Goal: A parse tree is used to describe how we explain the program string. If there are two parse trees for the program, it has two meanings.
Sample
- $G$: $E\rightarrow E+E\ |\ E*E\ |\ (E)\ |\ id$
- Target: $id*id+id$
- This string has two parse trees
  - Derivation: $E \rightarrow E+E \rightarrow E*E+E \rightarrow id*E+E \rightarrow id*id+E \rightarrow id*id+id$
  - Derivation: $E \rightarrow E*E \rightarrow E*E+E \rightarrow id*E+E \rightarrow id*id+E \rightarrow id*id+id$
Def. A grammar is ambiguous, if it has more than one parse tree for some string $s\in L(G)$.
- A lot of ways to solve it.
- Most direct method is to rewrite grammar unambiguously.
- Like, enforces precedence of * over +.
- Impossible to convert automatically an ambiguous grammar to an unambiguous one.
- Most tools allow precedence and associativity declarations to disambiguate grammars.

Error

Goal
- To detect non-valid programs
- To translate the valid ones
- Sample
  - (Lexer) Errors in Lexical: ...$...
  - (Parser) Errors in Syntax: ...x *%...
  - (Type checker) Errors in Semantic: ...int x; y=x(3);...
  - (Tester/User) Errors in Correctness: program

Error Handler

Goal
- Report errors accurately and clearly
- Recover from an error quickly
- Not slow down compilation of valid code
What to do
1. Panic mode
  - Discard tokens until one with a clear role is found.
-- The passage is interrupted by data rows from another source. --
-- ==== Sys2Proof/Machine/Port.lean ====
section
/-! DEFINITION. Voice prefetch buffers (R135, R136) and the memory port's arbiter (R22 to R29). -/

namespace Sys2Proof.Machine

/-! ## Voices as the port sees them -/

/-- The record of voice `n`. -/
def voiceAt (s : State) (n : Nat) : Voice := s.voices[n]?.getD {}

/-- The record of voice `n` replaced. -/
def setVoice (n : Nat) (v : Voice) (s : State) : State := { s with voices := s.voices.setIfInBounds n v }

/-- A format whose samples come from ROM. -/
def isPcm : Format → Bool
  | .pcm8 | .pcm16 => true
  | .pulse | .noise => false

/-- R14: bytes per sample. -/
def sampleBytes : Format → Nat
  | .pcm16 => 2
  | _ => 1

/-- R135: the bytes ahead. -/
def bytesAhead (v : Voice) : Nat := v.run.length - v.runOffset

/-- The base of the cached window (R17). -/
def windowBase (v : Voice) : Nat := match v.window with | some (b, _) => b | none => 0

/-- R136: B, the byte index of the end boundary. -/
def endBoundary (v : Voice) : Nat := v.endPos * sampleBytes v.format

/-- The byte index, within the window, that follows the run's last byte in ROM; none for an empty run. -/
def afterRun (v : Voice) : Option Nat := v.run.getLast?.map (fun c => c.1 + 1 - windowBase v)

/-- R135, condition 3: there is a byte in byte play order after the run's last byte. -/
def hasMore (v : Voice) : Bool :=
  match afterRun v with
  | none => true
  | some f => v.looping || decide (f < endBoundary v)

/-- R135: the three conditions under which the voice keeps a refill posted. -/
def wantsRefill (v : Voice) : Bool :=
  isPcm v.format && v.state != .idle && decide (bytesAhead v < 8) && hasMore v

/-- R23: the class of a refill, judged at the grant: urgent below 2 bytes ahead. -/
def isUrgent (s : State) (n : Nat) : Bool := decide (bytesAhead (voiceAt s n) < 2)

/-- R22, R28, R135, R140: the waiting refills are those of the voices that meet R135's conditions, none in WARN. -/
def postRefills (s : State) : State :=
  { s with port := { s.port with
      refills := if inWarn s then [] else (List.range 8).filter (fun n => wantsRefill (voiceAt s n)) } }

/-- R136 step 1: the trim at a grant. -/
def trimRun (v : Voice) : Voice :=
  if v.runOffset < v.run.length then { v with run := v.run.drop v.runOffset, runOffset := 0 }
  else { v with run := [], runOffset := 0 }

/-- R136 step 2: the fetch point, as a byte index within the window. -/
def fetchPoint (v : Voice) : Nat :=
  match afterRun v with
  | none => v.index * sampleBytes v.format
  | some f => if f = endBoundary v then v.loopStart * sampleBytes v.format else f

/-- R31, R137: a burst in flight for voice `n` will be discarded (the voice goes IDLE, is set up or is keyed on). -/
def staleRefill (n : Nat) (s : State) : State :=
  match s.port.burst with
  | some (.refill m a c st) =>
    if m = n then { s with port := { s.port with burst := some (.refill m a c true) } }
    else { s with port := { s.port with burst := some (.refill m a c st) } }
  | _ => s

/-! ## The arbiter -/

/-- R21: the request a grant goes to. -/
inductive Grant where
  | refill (n : Nat)
  | linkRead (r : LinkRead)
  | commit (c : CommitStep)
  | scan (a : Nat)
  | directory (a : Nat)
deriving DecidableEq, Repr

/-- R24, R25: the lowest-numbered voice with a waiting urgent refill that `ok` admits. -/
def lowestUrgent (s : State) (ok : Nat → Bool) : Option Nat :=
  (List.range 8).find? (fun n => s.port.refills.contains n && isUrgent s n && ok n)

/-- R25: the first voice with a waiting ordinary refill after the round-robin mark. -/
def nextOrdinary (s : State) : Option Nat :=
  ((List.range 8).map (fun k => (s.port.mark + 1 + k) % 8)).find?
    (fun n => s.port.refills.contains n && !isUrgent s n)

/-- R24, R26, R27: the classes below the forced grant, first to last. A voice in the passed set ranks after a waiting
link read. -/
def rankedGrants (s : State) : List (Option Grant) :=
  [ (lowestUrgent s (fun n => !(s.port.linkRead.isSome && s.port.passed.contains n))).map .refill,
    s.port.linkRead.map .linkRead,
    (lowestUrgent s (fun _ => true)).map .refill,
    s.port.commit.map .commit,
    s.port.scan.map .scan,
    (nextOrdinary s).map .refill,
    s.port.directory.map .directory ]

/-- R24 to R28: the request the arbiter chooses, if one may be granted: in WARN a commit step alone; otherwise the
forced grant of R26 when the count is 4, else the first of the ranked classes. -/
def chooseGrant (s : State) : Option Grant :=
  if inWarn s then s.port.commit.map .commit
  else if 4 ≤ s.port.starvation ∧ s.port.commit.isSome then s.port.commit.map .commit
  else (rankedGrants s).findSome? id

/-- R26: the anti-starvation count after a grant to a voice refill. -/
def starvationAfterRefill (s : State) : Nat := if s.port.commit.isSome then s.port.starvation + 1 else 0

/-- R23, R25 to R27, R136: a grant to the refill of voice `n`: the voice's run is trimmed and the burst's bytes chosen,
the passed set, mark and count change, and a voice that still meets R135's conditions posts again. -/
def grantRefill (n : Nat) (s : State) : State :=
  let v := trimRun (voiceAt s n)
  let f := fetchPoint v
  let urgent := isUrgent s n
  postRefills
    { s with
      voices := s.voices.setIfInBounds n v
      port := { s.port with
        burst := some (.refill n (windowBase v + f) (min 8 (endBoundary v - f)) false)
        passed := if urgent && s.port.linkRead.isSome then n :: s.port.passed else s.port.passed
        mark := if urgent then s.port.mark else n
        starvation := starvationAfterRefill s } }

/-- R22, R26, R27: the granted request leaves the waiting set and its burst is in progress. -/
def grantTo (s : State) : Grant → State
  | .refill n => grantRefill n s
  | .linkRead r => { s with port := { s.port with
      burst := some (.linkRead r false), linkRead := none, passed := [], starvation := 0 } }
  | .commit c => { s with port := { s.port with burst := some (.commit c), commit := none, starvation := 0 } }
  | .scan a => { s with port := { s.port with burst := some (.scan a), scan := none, starvation := 0 } }
  | .directory a => { s with port := { s.port with burst := some (.directory a), directory := none, starvation := 0 } }

/-- R21: a grant, when the bus is free and a waiting request may be granted. -/
def grant (s : State) : State :=
  match s.port.burst with
  | some _ => s
  | none =>
    match chooseGrant s with
    | none => s
    | some g => grantTo s g

/-- R31: the bus is free again. -/
def freeBus (s : State) : State := { s with port := { s.port with burst := none } }

end Sys2Proof.Machine
end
And continue.
  - Bison: use the special terminal error to describe how much input to skip.
2. Error Productions
  - Specify known common mistakes in the grammar, like 5x and 5*x...
  - Complicates the grammar.
3. Automatic local or global correction
  - Try token insertions and deletions. (Edit distance)
  - Exhaustive search.

Abstract Syntax Trees (AST)

Goal: Represent the parse tree and ignore the details.
Form: (op (op1) (op2),...,(opn))
- (IF-THEN-ELSE (< (x) (5)) (= (y) (4)) (= (y) (3)))

Top-Down Parsing

Recursive Descent Parsing
- The parse tree is constructed
  - From the top
  - From left to right
- Use DFS to match the token string
  - Let the global pointer next point to the next input token: TOKEN *next = array;
  - Try to match a given token terminal: bool term(TOKEN tok) { return *next++ == tok; }
  - Try to mathc the $n^{th}$ production of S: bool Sn() { ... }
  - For production $E\rightarrow T$: bool E1() { return T(); }
  - For production $E\rightarrow T+E$: bool E2() { return T() && term(PLUS) && E(); }
  - For all productions of E (with backtracking) bool E() { TOKEN *save = next; return (next = save, E1()) || (next = save, E2()); }
Error in Recursive Descent
- Scenario: $S \rightarrow Sa$
  - It goes into an infinite loop.
- RD does not work in left-recursive grammar.
  - Def. A left-recursive grammar has a non-terminal $S$, $S\rightarrow^+ S\alpha$, for some $\alpha$
  - Rewrite all production rules to use right-recursion.